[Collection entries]
____

-- ==== Sys2Proof/Laws/Transfer.lean ====
section
/-! SUPPORT. What the Transfer Engine's operations can do: the frame of a transfer and of everything built from
transfers, and that no internal fault is raised where the precondition of R240 holds. -/

namespace Sys2Proof.Machine

/-! ### The frame of a transfer -/

/-- What a transfer, its retries and a match read can do: the wire side and the IR cache change, the trace grows with the
delay in force, the line stays parked, the TAPs stay in Run-Test/Idle. -/
structure TransferMove (s t : State) : Prop where
  frame : TransferFrame s t
  grows : TraceGrows s t
  park : ParkInv s → ParkInv t
  taps : ChainInv s → TapsIdle s → TapsIdle t

theorem ChainInv_of_driver {s t : State} (h : t.driver = s.driver) (hc : ChainInv s) : ChainInv t := by
  unfold ChainInv; rw [h]; exact hc

theorem TransferMove.refl (s : State) : TransferMove s s := ⟨.refl s, .refl s, id, fun _ h => h⟩

theorem TransferMove.trans {s t u : State} (h : TransferMove s t) (k : TransferMove t u) : TransferMove s u :=
  ⟨h.frame.trans k.frame, h.grows.trans (by rw [h.frame.driver]) k.grows, fun hp => k.park (h.park hp),
    fun hc ht => k.taps (ChainInv_of_driver h.frame.driver hc) (h.taps hc ht)⟩

/-- Composition of moves. -/
theorem move_bind {α β : Type} {s : State} {r : Res α} {k : α → State → Res β} (h : r.Ends (TransferMove s))
    (hk : ∀ a t, r = .ok a t → (k a t).Ends (TransferMove t)) : (r.bind k).Ends (TransferMove s) :=
  Ends_bind h (fun _ _ _ hp => hp) fun a t ha ht => Ends_mono (hk a t ha) fun _ hu => ht.trans hu

theorem selectIr_moves (need : IrSel) (s : State) (hp : s.driver.port ≠ .swd) :
    (selectIr need s).Ends (TransferMove s) := by
  unfold selectIr
  split
  · exact .refl s
  · have h1 := setInstructionRegister_moves (irValue need) s
    have h2 := fun hc ht => setInstructionRegister_taps (s := s) (irValue need) hc ht
    cases hr : setInstructionRegister (irValue need) s with
    | ok a t =>
      rw [hr] at h1 h2
      obtain ⟨hf, hg, -, -⟩ := h1
      refine ⟨⟨hf.params, hf.driver, hf.mem, ?_, hf.phase, hf.batch, hf.framing, hf.recv, hf.sendFail, hf.sent, hf.ret⟩,
        hg, fun _ hq => absurd (hf.driver ▸ hq) hp, h2⟩
      simp [hf.work]
    | framing e t =>
      rw [hr] at h1 h2
      exact ⟨h1.frame.toTransferFrame, h1.grows, fun _ hq => absurd (h1.frame.driver ▸ hq) hp, h2⟩
    | fault f => trivial

theorem transfer_moves (req : Byte) (w : Word) (s : State) : (transfer req w s).Ends (TransferMove s) := by
  unfold transfer
  split
  · refine Ends_mono (swdPacket_moves req w s) fun t ht => ?_
    exact ⟨ht.1.frame.toTransferFrame, ht.1.grows, fun _ _ => ht.2,
      fun _ hi => by unfold TapsIdle; rw [ht.1.taps]; exact hi⟩
  · rename_i hport
    have hp : s.driver.port ≠ .swd := by rw [hport]; simp
    refine move_bind (selectIr_moves _ s hp) fun _ t hst => ?_
    have hd : t.driver = s.driver := by
      have := selectIr_moves (neededIr req) s hp
      rw [hst] at this
      exact this.frame.driver
    have h1 := jtagTransferScan_moves req w t
    have h2 := fun hi => jtagTransferScan_taps (s := t) req w hi
    cases hr : jtagTransferScan req w t <;> rw [hr] at h1 h2
    · exact ⟨h1.frame.toTransferFrame, h1.grows, fun _ hq => absurd (by rw [← hd, ← h1.frame.driver]; exact hq) hp,
        fun _ => h2⟩
    · exact ⟨h1.frame.toTransferFrame, h1.grows, fun _ hq => absurd (by rw [← hd, ← h1.frame.driver]; exact hq) hp,
        fun _ => h2⟩
    · trivial
  · trivial

theorem retryLoop_moves (req : Byte) (w : Word) (n : Nat) (s : State) :
    (retryLoop req w n s).Ends (TransferMove s) := by
  induction n generalizing s with
  | zero => exact transfer_moves req w s
  | succ n ih =>
    refine move_bind (transfer_moves req w s) fun r t _ => ?_
    split
    · exact ih t
    · exact .refl t

theorem transferRetry_moves (req : Byte) (w : Word) (s : State) : (transferRetry req w s).Ends (TransferMove s) :=
  retryLoop_moves req w _ s

theorem pollLoop_moves (req : Byte) (mv : Word) (n : Nat) (s : State) : (pollLoop req mv n s).Ends (TransferMove s) := by
  induction n generalizing s with
  | zero =>
    refine move_bind (transferRetry_moves req _ s) fun r t _ => ?_
    split
    · exact .refl t
    · split <;> exact .refl t
  | succ n ih =>
    refine move_bind (transferRetry_moves req _ s) fun r t _ => ?_
    split
    · exact .refl t
    · split
      · exact .refl t
      · exact ih t

theorem matchRead_moves (req : Byte) (mv : Word) (s : State) : (matchRead req mv s).Ends (TransferMove s) := by
  unfold matchRead
  split
  · refine move_bind (transferRetry_moves req _ s) fun r t _ => ?_
    split
    · exact .refl t
    · exact pollLoop_moves req mv _ t
  · exact pollLoop_moves req mv _ s

/-! ### No internal fault where the precondition holds -/

/-- The operation ends in no internal fault. -/
def Res.NoInternal {α : Type} : Res α → Prop
  | .ok _ _ => True
  | .framing _ _ => True
  | .fault f => f.internal = false

theorem NoInternal_bind {α β : Type} {r : Res α} {k : α → State → Res β} (h : r.NoInternal)
    (hk : ∀ a t, r = .ok a t → (k a t).NoInternal) : (r.bind k).NoInternal := by
  cases r with
  | ok a t => exact hk a t rfl
  | framing e t => trivial
  | fault f => exact h

/-- The selected port has a device to talk to (R240). -/
def PortReady (d : Driver) : Prop := preconditionFails d.index d = false

theorem PortReady.selected {d : Driver} (h : PortReady d) (hp : d.port = .jtag) : ∃ e, selected d = some e := by
  simp only [PortReady, preconditionFails, hp, decide_eq_false_iff_not, not_le] at h
  exact ⟨_, List.getElem?_eq_getElem h⟩

theorem PortReady.port {d : Driver} (h : PortReady d) : d.port ≠ .disabled := by
  intro hp
  simp [PortReady, preconditionFails, hp] at h

theorem pinDirection_noInternal (s : State) : (pinDirection s).NoInternal := by
  rcases pinDirection_cases s with ⟨h, -⟩ | ⟨k, -, h⟩ <;> rw [h] <;> trivial

theorem swdOutEnable_noInternal (v : Bool) (s : State) : (swdOutEnable v s).NoInternal :=
  NoInternal_bind (pinDirection_noInternal s) fun _ _ _ => trivial

theorem swdOutDisable_noInternal (s : State) : (swdOutDisable s).NoInternal :=
  NoInternal_bind (pinDirection_noInternal s) fun _ _ _ => trivial

theorem swdPacket_noInternal (req : Byte) (w : Word) (s : State) : (swdPacket req w s).NoInternal := by
  refine NoInternal_bind (swdOutDisable_noInternal _) fun _ t _ => ?_
  simp only
  repeat' split
  all_goals exact NoInternal_bind (swdOutEnable_noInternal _ _) fun _ _ _ => trivial

theorem setInstructionRegister_noInternal (ir : Byte) {s : State} (h : ∃ e, selected s.driver = some e) :
    (setInstructionRegister ir s).NoInternal := by
  obtain ⟨e, he⟩ := h
  simp only [setInstructionRegister, he]
  trivial

theorem jtagTransferScan_noInternal (req : Byte) (w : Word) {s : State} (h : ∃ e, selected s.driver = some e) :
    (jtagTransferScan req w s).NoInternal := by
  obtain ⟨e, he⟩ := h
  simp only [jtagTransferScan, he]
  split <;> trivial

theorem transfer_noInternal (req : Byte) (w : Word) {s : State} (h : PortReady s.driver) :
    (transfer req w s).NoInternal := by
  unfold transfer
  split
  · exact swdPacket_noInternal req w s
  · rename_i hport
    have hs := h.selected hport
    refine NoInternal_bind ?_ fun _ t ht => jtagTransferScan_noInternal req w ?_
    · unfold selectIr
      split
      · trivial
      · exact NoInternal_bind (setInstructionRegister_noInternal _ hs) fun _ _ _ => trivial
    · have := selectIr_moves (neededIr req) s (by rw [hport]; simp)
      rw [ht] at this
      rw [this.frame.driver]
      exact hs
  · rename_i hport
    exact absurd hport h.port

/-- After a move the port is as ready as before. -/
theorem PortReady_of_move {s t : State} (m : TransferMove s t) (h : PortReady s.driver) : PortReady t.driver := by
  rw [m.frame.driver]; exact h

theorem transfer_ready {req : Byte} {w : Word} {s t : State} {r : Byte × Word} (h : PortReady s.driver)
    (ht : transfer req w s = .ok r t) : PortReady t.driver := by
  have := transfer_moves req w s
  rw [ht] at this
  exact PortReady_of_move this h

theorem retryLoop_noInternal (req : Byte) (w : Word) (n : Nat) {s : State} (h : PortReady s.driver) :
    (retryLoop req w n s).NoInternal := by
  induction n generalizing s with
  | zero => exact transfer_noInternal req w h
  | succ n ih =>
    refine NoInternal_bind (transfer_noInternal req w h) fun r t ht => ?_
    split
    · exact ih (transfer_ready h ht)
    · trivial

theorem transferRetry_noInternal (req : Byte) (w : Word) {s : State} (h : PortReady s.driver) :
    (transferRetry req w s).NoInternal := retryLoop_noInternal req w _ h

theorem transferRetry_ready {req : Byte} {w : Word} {s t : State} {r : Byte × Word} (h : PortReady s.driver)
    (ht : transferRetry req w s = .ok r t) : PortReady t.driver := by
  have := transferRetry_moves req w s
  rw [ht] at this
  exact PortReady_of_move this h

theorem pollLoop_noInternal (req : Byte) (mv : Word) (n : Nat) {s : State} (h : PortReady s.driver) :
    (pollLoop req mv n s).NoInternal := by
  induction n generalizing s with
  | zero =>
    refine NoInternal_bind (transferRetry_noInternal req _ h) fun r t _ => ?_
    split
    · trivial
    · split <;> trivial
  | succ n ih =>
    refine NoInternal_bind (transferRetry_noInternal req _ h) fun r t ht => ?_
    split
    · trivial
    · split
      · trivial
      · exact ih (transferRetry_ready h ht)

theorem matchRead_noInternal (req : Byte) (mv : Word) {s : State} (h : PortReady s.driver) :
    (matchRead req mv s).NoInternal := by
  unfold matchRead
  split
  · refine NoInternal_bind (transferRetry_noInternal req _ h) fun r t ht => ?_
    split
    · trivial
    · exact pollLoop_noInternal req mv _ (transferRetry_ready h ht)
  · exact pollLoop_noInternal req mv _ h

end Sys2Proof.Machine
end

____

→ WHAT NEEDS TO BE DONE
Working from the records above, tally the lines that contain "zero" and give only the total.

→ WRITTEN REPLY
4